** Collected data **

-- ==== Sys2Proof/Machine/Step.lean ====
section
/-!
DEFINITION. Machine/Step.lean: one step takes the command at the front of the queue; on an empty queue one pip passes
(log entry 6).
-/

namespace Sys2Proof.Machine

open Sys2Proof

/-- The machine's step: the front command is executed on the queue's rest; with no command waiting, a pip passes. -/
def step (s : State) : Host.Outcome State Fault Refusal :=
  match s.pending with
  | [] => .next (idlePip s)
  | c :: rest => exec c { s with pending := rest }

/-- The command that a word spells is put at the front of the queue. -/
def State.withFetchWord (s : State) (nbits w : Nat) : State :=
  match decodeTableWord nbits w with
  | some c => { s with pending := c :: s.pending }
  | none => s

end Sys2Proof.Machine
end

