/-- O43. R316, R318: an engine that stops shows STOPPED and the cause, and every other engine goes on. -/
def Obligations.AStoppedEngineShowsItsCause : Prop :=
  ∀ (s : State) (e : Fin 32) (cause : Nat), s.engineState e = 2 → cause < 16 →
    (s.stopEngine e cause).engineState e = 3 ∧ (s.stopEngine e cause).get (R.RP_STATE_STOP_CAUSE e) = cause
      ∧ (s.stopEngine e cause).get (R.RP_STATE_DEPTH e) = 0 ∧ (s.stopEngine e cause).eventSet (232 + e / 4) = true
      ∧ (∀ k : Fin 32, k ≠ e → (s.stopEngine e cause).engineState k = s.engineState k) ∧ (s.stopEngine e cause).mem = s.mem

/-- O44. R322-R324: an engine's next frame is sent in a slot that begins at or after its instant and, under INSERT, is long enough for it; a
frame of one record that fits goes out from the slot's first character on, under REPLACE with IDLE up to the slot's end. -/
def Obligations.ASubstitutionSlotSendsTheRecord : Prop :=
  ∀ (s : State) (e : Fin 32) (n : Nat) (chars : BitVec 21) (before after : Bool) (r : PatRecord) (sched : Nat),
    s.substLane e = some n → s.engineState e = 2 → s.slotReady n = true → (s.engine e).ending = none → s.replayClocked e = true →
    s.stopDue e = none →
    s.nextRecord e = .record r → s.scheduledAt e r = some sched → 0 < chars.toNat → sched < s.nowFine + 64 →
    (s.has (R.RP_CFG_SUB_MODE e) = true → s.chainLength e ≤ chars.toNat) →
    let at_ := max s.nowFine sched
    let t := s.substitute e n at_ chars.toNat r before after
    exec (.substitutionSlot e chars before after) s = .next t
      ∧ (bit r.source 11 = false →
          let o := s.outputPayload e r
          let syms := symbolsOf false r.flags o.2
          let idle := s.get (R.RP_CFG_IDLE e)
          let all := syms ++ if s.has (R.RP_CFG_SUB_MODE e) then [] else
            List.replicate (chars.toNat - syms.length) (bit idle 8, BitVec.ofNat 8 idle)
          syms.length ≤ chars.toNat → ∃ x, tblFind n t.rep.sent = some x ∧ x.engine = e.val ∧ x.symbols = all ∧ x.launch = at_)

---

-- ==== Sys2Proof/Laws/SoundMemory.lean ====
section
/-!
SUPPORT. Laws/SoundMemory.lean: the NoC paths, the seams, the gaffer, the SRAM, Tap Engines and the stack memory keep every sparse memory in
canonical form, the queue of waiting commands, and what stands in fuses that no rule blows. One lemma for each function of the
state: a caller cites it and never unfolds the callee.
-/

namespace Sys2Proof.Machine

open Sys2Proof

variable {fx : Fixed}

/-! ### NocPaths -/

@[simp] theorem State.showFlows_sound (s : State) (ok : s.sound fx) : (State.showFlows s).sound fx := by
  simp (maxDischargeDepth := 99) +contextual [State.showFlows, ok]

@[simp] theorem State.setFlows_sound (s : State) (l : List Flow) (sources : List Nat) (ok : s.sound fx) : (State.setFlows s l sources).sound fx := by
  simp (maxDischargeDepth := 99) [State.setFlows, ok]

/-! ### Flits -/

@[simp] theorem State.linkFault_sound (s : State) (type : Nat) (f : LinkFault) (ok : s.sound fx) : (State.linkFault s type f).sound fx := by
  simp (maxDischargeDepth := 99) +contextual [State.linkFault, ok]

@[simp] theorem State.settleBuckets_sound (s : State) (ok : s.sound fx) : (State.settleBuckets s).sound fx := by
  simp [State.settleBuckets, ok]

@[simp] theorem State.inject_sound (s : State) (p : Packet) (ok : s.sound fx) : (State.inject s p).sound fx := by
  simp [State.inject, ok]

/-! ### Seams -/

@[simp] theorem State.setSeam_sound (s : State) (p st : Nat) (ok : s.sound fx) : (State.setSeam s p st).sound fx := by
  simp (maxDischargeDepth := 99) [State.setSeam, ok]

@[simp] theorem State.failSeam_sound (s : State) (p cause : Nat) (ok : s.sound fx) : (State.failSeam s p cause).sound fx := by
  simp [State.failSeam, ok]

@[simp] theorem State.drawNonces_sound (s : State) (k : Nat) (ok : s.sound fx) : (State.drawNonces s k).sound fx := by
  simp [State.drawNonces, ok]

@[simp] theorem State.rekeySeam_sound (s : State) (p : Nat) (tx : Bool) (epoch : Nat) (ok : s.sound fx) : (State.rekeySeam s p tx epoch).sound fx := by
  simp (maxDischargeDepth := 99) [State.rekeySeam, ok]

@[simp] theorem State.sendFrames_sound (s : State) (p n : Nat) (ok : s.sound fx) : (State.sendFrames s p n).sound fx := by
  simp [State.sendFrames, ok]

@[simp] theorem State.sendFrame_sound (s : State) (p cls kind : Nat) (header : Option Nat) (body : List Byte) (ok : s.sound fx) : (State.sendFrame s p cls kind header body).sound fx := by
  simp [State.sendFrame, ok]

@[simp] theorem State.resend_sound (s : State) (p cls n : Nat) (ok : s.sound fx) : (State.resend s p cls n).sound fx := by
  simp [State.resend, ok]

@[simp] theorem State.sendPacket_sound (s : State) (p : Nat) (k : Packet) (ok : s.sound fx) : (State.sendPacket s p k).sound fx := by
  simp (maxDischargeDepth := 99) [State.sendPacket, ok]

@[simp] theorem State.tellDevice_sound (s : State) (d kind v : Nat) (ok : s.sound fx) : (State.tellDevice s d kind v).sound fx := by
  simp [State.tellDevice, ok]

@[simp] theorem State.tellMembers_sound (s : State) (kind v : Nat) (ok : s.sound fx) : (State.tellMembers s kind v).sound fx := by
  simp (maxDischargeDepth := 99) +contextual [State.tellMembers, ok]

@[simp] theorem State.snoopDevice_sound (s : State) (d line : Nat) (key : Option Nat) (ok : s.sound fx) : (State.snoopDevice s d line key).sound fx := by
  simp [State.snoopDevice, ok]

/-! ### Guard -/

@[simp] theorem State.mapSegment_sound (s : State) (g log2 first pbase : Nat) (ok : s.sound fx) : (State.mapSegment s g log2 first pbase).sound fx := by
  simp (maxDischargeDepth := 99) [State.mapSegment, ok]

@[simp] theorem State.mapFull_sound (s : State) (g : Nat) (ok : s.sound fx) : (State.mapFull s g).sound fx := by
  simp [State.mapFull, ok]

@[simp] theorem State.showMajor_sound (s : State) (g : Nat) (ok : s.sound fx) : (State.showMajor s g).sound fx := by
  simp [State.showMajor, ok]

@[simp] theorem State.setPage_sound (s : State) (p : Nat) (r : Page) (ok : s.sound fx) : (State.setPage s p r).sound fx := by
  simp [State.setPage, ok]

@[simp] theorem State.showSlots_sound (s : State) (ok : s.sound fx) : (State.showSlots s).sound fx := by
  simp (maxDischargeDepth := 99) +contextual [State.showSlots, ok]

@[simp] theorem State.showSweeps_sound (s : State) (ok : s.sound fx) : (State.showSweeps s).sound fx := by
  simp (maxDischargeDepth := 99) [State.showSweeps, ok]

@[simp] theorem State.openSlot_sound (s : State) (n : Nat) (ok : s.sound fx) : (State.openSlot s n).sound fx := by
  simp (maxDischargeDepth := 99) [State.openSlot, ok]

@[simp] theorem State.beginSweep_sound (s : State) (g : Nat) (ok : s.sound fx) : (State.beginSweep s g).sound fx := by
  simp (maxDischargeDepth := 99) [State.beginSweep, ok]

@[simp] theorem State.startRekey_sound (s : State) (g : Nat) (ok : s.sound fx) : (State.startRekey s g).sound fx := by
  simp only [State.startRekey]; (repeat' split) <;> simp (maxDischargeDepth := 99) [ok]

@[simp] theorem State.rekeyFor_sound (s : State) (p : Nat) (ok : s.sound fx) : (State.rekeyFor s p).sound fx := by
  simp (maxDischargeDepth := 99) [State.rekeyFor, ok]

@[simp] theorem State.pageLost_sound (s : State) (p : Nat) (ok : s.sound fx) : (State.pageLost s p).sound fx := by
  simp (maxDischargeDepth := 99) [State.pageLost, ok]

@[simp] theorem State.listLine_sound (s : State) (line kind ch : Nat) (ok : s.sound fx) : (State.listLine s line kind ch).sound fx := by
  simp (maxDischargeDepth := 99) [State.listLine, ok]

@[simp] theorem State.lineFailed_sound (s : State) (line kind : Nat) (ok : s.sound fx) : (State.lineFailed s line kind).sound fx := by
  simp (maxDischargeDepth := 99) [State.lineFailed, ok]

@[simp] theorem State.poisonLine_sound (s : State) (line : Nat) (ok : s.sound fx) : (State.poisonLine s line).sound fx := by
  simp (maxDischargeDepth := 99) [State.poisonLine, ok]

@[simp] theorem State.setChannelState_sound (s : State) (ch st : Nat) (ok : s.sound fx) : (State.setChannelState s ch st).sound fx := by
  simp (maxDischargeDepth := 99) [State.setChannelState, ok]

** Exercise aim **
Please transcribe exactly the lines above from the line that has "match decodeTableWord nbits w with" up to and including the line that has "s.stopDue e = none →"; no other line belongs in the answer.

** Solution for this exercise **
  match decodeTableWord nbits w with
  | some c => { s with pending := c :: s.pending }
  | none => s

end Sys2Proof.Machine
end

/-- O43. R316, R318: an engine that stops shows STOPPED and the cause, and every other engine goes on. -/
def Obligations.AStoppedEngineShowsItsCause : Prop :=
  ∀ (s : State) (e : Fin 32) (cause : Nat), s.engineState e = 2 → cause < 16 →
    (s.stopEngine e cause).engineState e = 3 ∧ (s.stopEngine e cause).get (R.RP_STATE_STOP_CAUSE e) = cause
      ∧ (s.stopEngine e cause).get (R.RP_STATE_DEPTH e) = 0 ∧ (s.stopEngine e cause).eventSet (232 + e / 4) = true
      ∧ (∀ k : Fin 32, k ≠ e → (s.stopEngine e cause).engineState k = s.engineState k) ∧ (s.stopEngine e cause).mem = s.mem

/-- O44. R322-R324: an engine's next frame is sent in a slot that begins at or after its instant and, under INSERT, is long enough for it; a
frame of one record that fits goes out from the slot's first character on, under REPLACE with IDLE up to the slot's end. -/
def Obligations.ASubstitutionSlotSendsTheRecord : Prop :=
  ∀ (s : State) (e : Fin 32) (n : Nat) (chars : BitVec 21) (before after : Bool) (r : PatRecord) (sched : Nat),
    s.substLane e = some n → s.engineState e = 2 → s.slotReady n = true → (s.engine e).ending = none → s.replayClocked e = true →
    s.stopDue e = none →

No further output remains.